▶ **Exercise details**: An exact copy of every entry below is needed.

────────────────────────────────────────

/-- The deglitch filter takes an edge of candidate `i`: a narrow phase is removed and counted. -/
def State.deglitch (s : State) (i : Nat) (narrow : Bool) : State :=
  (if narrow then s.gather i fun m => { m with removed := m.removed + 1 } else s).updCand i fun c => { c with inGlitch := narrow && !c.inGlitch }

/-- An edge of the raw input at `t`, rising or falling, with the phase that it begins (log 31): deglitched, and, where nothing kills the input behind the filter
(19 R435), counted as activity, judged as a runt by the phase that the filter leaves, divided. The active edge is the one that the select names (02 R36). A
runt's edge reaches neither the divider nor what follows it, the TDC and the precise gate among them (DESIGN CHOICE, log 31). -/
def execRefEdge (i : Fin 6) (rising : Bool) (phase : EdgePhase) (t : Nat) (s : State) : Host.Outcome State Fault Refusal :=
  let s9 := s.setNow t
  let g := s9.refCfg i
  let active := rising != g.falling
  let tt := s9.instant
  let narrow : Bool := phase.raw < g.deglitch * 10000000
  let width := max phase.raw phase.kept
  let s0 := s9.deglitch i narrow
  if g.mode = 3 || s9.pow.held || s9.pow.state = .sleep then .next s9
  else if !(s9.cand i).passes narrow || (s9.cand i).killed then .next s0
  else
    let runt := width < g.runtMin
    let s1 := if active then s0.touch i tt else s0
    if runt then .next (s1.gather i fun m => { m with runts := m.runts + 1, narrowest := some (min width (m.narrowest.getD width)) })
    else if !active then .next s1
    else
      let s2 := { s1 with tod := s1.tod.notePps i tt }
      if g.div ≤ (s2.cand i).divCount + 1 then .next ((s2.updCand i fun c => { c with divCount := 0 }).dividedEdge i tt)
      else .next (s2.updCand i fun c => { c with divCount := c.divCount + 1 })

end Sys2Proof.Machine
end

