/-- A channel entry (09 R201). -/
def State.chanBytes (s : State) (c : Nat) : List Byte := le 4 (s.chan c).freq ++ le 4 (s.chan c).word

/-- The checks of RF_RX (09 R197, R198). -/
def checkRfRx (q : Call) (s : State) : Serve :=
  let p := q.params
  checks [
    (p.length = 1, St.badLength),
    (s.owns q.pen 0x30, St.denied),
    (fld p 0 1 ≤ 1 && (fld p 0 1 = 0 || s.stagedFreq s.stagedRf.chan ≠ 0), St.badParam),
    (s.stagedRole = 0, St.locked)]
    Serve.stage

/-- RF_RX committed. -/
def commitRfRx (q : Call) (s : State) : State :=
  let s1 := { s with rf := { s.rf with wantRx := fld q.params 0 1 = 1 } }
  if s1.rfBusy then s1 else s1.rest.takeRf

/-- The checks of RF_TX: it begins at once, and replies when its frame has ended (13 R316, log 34). -/
def checkRfTx (q : Call) (s : State) : Serve :=
  let p := q.params
  checks [
    (inRange p.length 1 253, St.badLength),
    (s.owns q.pen 0x30, St.denied),
    (p.length + s.stagedRf.fcsLen ≤ 255 && s.stagedFreq s.stagedRf.chan ≠ 0, St.badParam),
    (s.stagedRole = 0 && s.pow.state = .run, St.locked)]
    (if s.rf.hostTx.isSome || s.rf.tone ≠ 0 || s.rf.toneNext.isSome then .stay
     else { later := true, act := fun s => { s with rf := { s.rf with hostTx := some { pen := q.pen, tag := q.tag, cls := q.cls, psdu := p } } } })

/-- The checks of RF_CAPTURE. -/
def checkRfCapture (q : Call) (s : State) : Serve :=
  let p := q.params
  checks [
    (p.length = 4, St.badLength),
    (s.owns q.pen 0x30, St.denied),
    (fld p 0 1 ≤ 1 && zeros p 1 1 && inRange (fld p 2 2) 1 255, St.badParam)]
    (if s.rf.capture.isSome then .stay
     else { later := true, act := fun s => { s with rf := { s.rf with
              capture := some { pen := q.pen, tag := q.tag, cls := q.cls, iq := fld p 0 1 = 1, want := fld p 2 2, got := [] } } } })

/-- The radio status block. -/
def State.rfStatusBytes (s : State) : List Byte :=
  let r := s.rf
  le 1 r.state.code ++ le 1 r.gain ++ le 1 r.shadowGain ++ le 1 (b2n s.rfb) ++ le 1 r.tuneA ++ le 1 r.tuneB ++ le 1 r.shadowA ++ le 1 r.shadowB ++
    leI 1 s.dieDegrees ++ le 1 (b2n r.lock) ++ le 2 0 ++ le 4 r.satBlocks.toNat ++ le 4 r.received.toNat ++ le 4 r.dropped.toNat ++
    le 4 r.sent.toNat ++ le 4 r.txTime.toNat

/-- The checks of RF_TONE (19 R440). -/
def checkRfTone (q : Call) (s : State) : Serve :=
  let p := q.params
  checks [
    (p.length = 1, St.badLength),
    (s.owns q.pen 0x30, St.denied),
    (fld p 0 1 ≤ 2 && (fld p 0 1 = 0 || s.stagedFreq s.stagedRf.chan ≠ 0), St.badParam),
    (s.stagedRole = 0 && (fld p 0 1 = 0 || s.pow.state = .run), St.locked)]
    Serve.stage

/-- A tone starts at the next boundary that finds the front end free, changes its mode, or ramps down (19 R440): it counts as one frame. -/
def State.setTone (s : State) (m : Nat) : State :=
  if m = 0 then { s with rf := { s.rf with tone := 0, toneNext := none } }
  else if s.rf.tone = 0 then { s with rf := { s.rf with toneNext := some m } }
  else { s with rf := { s.rf with tone := m } }

/-- RF_TONE committed. -/
def commitRfTone (q : Call) (s : State) : State := s.setTone (fld q.params 0 1)

/-! ### Power states (18 R423) -/

/-- Entering QUIET or SLEEP: a transmission in progress finishes with its ramp down, a tone ramps down, and a reception is dropped (09 R221). -/
def State.radioQuiet (s : State) : State :=
  let s1 := { s with rf := { s.rf with tone := 0, toneNext := none } }
  if s1.rf.state = .tx || s1.com.onAir.isSome then s1
  else
    let s2 := if s1.rf.inFrame then s1.dropRx 4 else s1
    { s2 with rf := { s2.rf.clearFrame with state := .off } }

/-- Leaving them. -/
def State.radioWake (s : State) : State := if s.rf.state = .off then s.rest.takeRf else s

end Sys2Proof.Machine
end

────────────────────────────────────────

▶ **Solved exercise**:
/-- The deglitch filter takes an edge of candidate `i`: a narrow phase is removed and counted. -/
def State.deglitch (s : State) (i : Nat) (narrow : Bool) : State :=
  (if narrow then s.gather i fun m => { m with removed := m.removed + 1 } else s).updCand i fun c => { c with inGlitch := narrow && !c.inGlitch }

/-- An edge of the raw input at `t`, rising or falling, with the phase that it begins (log 31): deglitched, and, where nothing kills the input behind the filter
(19 R435), counted as activity, judged as a runt by the phase that the filter leaves, divided. The active edge is the one that the select names (02 R36). A
runt's edge reaches neither the divider nor what follows it, the TDC and the precise gate among them (DESIGN CHOICE, log 31). -/
def execRefEdge (i : Fin 6) (rising : Bool) (phase : EdgePhase) (t : Nat) (s : State) : Host.Outcome State Fault Refusal :=
  let s9 := s.setNow t
  let g := s9.refCfg i
  let active := rising != g.falling
  let tt := s9.instant
  let narrow : Bool := phase.raw < g.deglitch * 10000000
  let width := max phase.raw phase.kept
  let s0 := s9.deglitch i narrow
  if g.mode = 3 || s9.pow.held || s9.pow.state = .sleep then .next s9
  else if !(s9.cand i).passes narrow || (s9.cand i).killed then .next s0
  else
    let runt := width < g.runtMin
    let s1 := if active then s0.touch i tt else s0
    if runt then .next (s1.gather i fun m => { m with runts := m.runts + 1, narrowest := some (min width (m.narrowest.getD width)) })
    else if !active then .next s1
    else
      let s2 := { s1 with tod := s1.tod.notePps i tt }
      if g.div ≤ (s2.cand i).divCount + 1 then .next ((s2.updCand i fun c => { c with divCount := 0 }).dividedEdge i tt)
      else .next (s2.updCand i fun c => { c with divCount := c.divCount + 1 })

end Sys2Proof.Machine
end

/-- A channel entry (09 R201). -/
def State.chanBytes (s : State) (c : Nat) : List Byte := le 4 (s.chan c).freq ++ le 4 (s.chan c).word

/-- The checks of RF_RX (09 R197, R198). -/
def checkRfRx (q : Call) (s : State) : Serve :=
  let p := q.params
  checks [
    (p.length = 1, St.badLength),
    (s.owns q.pen 0x30, St.denied),
    (fld p 0 1 ≤ 1 && (fld p 0 1 = 0 || s.stagedFreq s.stagedRf.chan ≠ 0), St.badParam),
    (s.stagedRole = 0, St.locked)]
    Serve.stage

/-- RF_RX committed. -/
def commitRfRx (q : Call) (s : State) : State :=
  let s1 := { s with rf := { s.rf with wantRx := fld q.params 0 1 = 1 } }
  if s1.rfBusy then s1 else s1.rest.takeRf

/-- The checks of RF_TX: it begins at once, and replies when its frame has ended (13 R316, log 34). -/
def checkRfTx (q : Call) (s : State) : Serve :=
  let p := q.params
  checks [
    (inRange p.length 1 253, St.badLength),
    (s.owns q.pen 0x30, St.denied),
    (p.length + s.stagedRf.fcsLen ≤ 255 && s.stagedFreq s.stagedRf.chan ≠ 0, St.badParam),
    (s.stagedRole = 0 && s.pow.state = .run, St.locked)]
    (if s.rf.hostTx.isSome || s.rf.tone ≠ 0 || s.rf.toneNext.isSome then .stay
     else { later := true, act := fun s => { s with rf := { s.rf with hostTx := some { pen := q.pen, tag := q.tag, cls := q.cls, psdu := p } } } })

/-- The checks of RF_CAPTURE. -/
def checkRfCapture (q : Call) (s : State) : Serve :=
  let p := q.params
  checks [
    (p.length = 4, St.badLength),
    (s.owns q.pen 0x30, St.denied),
    (fld p 0 1 ≤ 1 && zeros p 1 1 && inRange (fld p 2 2) 1 255, St.badParam)]
    (if s.rf.capture.isSome then .stay
     else { later := true, act := fun s => { s with rf := { s.rf with
              capture := some { pen := q.pen, tag := q.tag, cls := q.cls, iq := fld p 0 1 = 1, want := fld p 2 2, got := [] } } } })

/-- The radio status block. -/
def State.rfStatusBytes (s : State) : List Byte :=
  let r := s.rf
  le 1 r.state.code ++ le 1 r.gain ++ le 1 r.shadowGain ++ le 1 (b2n s.rfb) ++ le 1 r.tuneA ++ le 1 r.tuneB ++ le 1 r.shadowA ++ le 1 r.shadowB ++
    leI 1 s.dieDegrees ++ le 1 (b2n r.lock) ++ le 2 0 ++ le 4 r.satBlocks.toNat ++ le 4 r.received.toNat ++ le 4 r.dropped.toNat ++
    le 4 r.sent.toNat ++ le 4 r.txTime.toNat

/-- The checks of RF_TONE (19 R440). -/
def checkRfTone (q : Call) (s : State) : Serve :=
  let p := q.params
  checks [
    (p.length = 1, St.badLength),
    (s.owns q.pen 0x30, St.denied),
    (fld p 0 1 ≤ 2 && (fld p 0 1 = 0 || s.stagedFreq s.stagedRf.chan ≠ 0), St.badParam),
    (s.stagedRole = 0 && (fld p 0 1 = 0 || s.pow.state = .run), St.locked)]
    Serve.stage

/-- A tone starts at the next boundary that finds the front end free, changes its mode, or ramps down (19 R440): it counts as one frame. -/
def State.setTone (s : State) (m : Nat) : State :=
  if m = 0 then { s with rf := { s.rf with tone := 0, toneNext := none } }
  else if s.rf.tone = 0 then { s with rf := { s.rf with toneNext := some m } }
  else { s with rf := { s.rf with tone := m } }

/-- RF_TONE committed. -/
def commitRfTone (q : Call) (s : State) : State := s.setTone (fld q.params 0 1)

/-! ### Power states (18 R423) -/

/-- Entering QUIET or SLEEP: a transmission in progress finishes with its ramp down, a tone ramps down, and a reception is dropped (09 R221). -/
def State.radioQuiet (s : State) : State :=
  let s1 := { s with rf := { s.rf with tone := 0, toneNext := none } }
  if s1.rf.state = .tx || s1.com.onAir.isSome then s1
  else
    let s2 := if s1.rf.inFrame then s1.dropRx 4 else s1
    { s2 with rf := { s2.rf.clearFrame with state := .off } }

/-- Leaving them. -/
def State.radioWake (s : State) : State := if s.rf.state = .off then s.rest.takeRf else s

end Sys2Proof.Machine
end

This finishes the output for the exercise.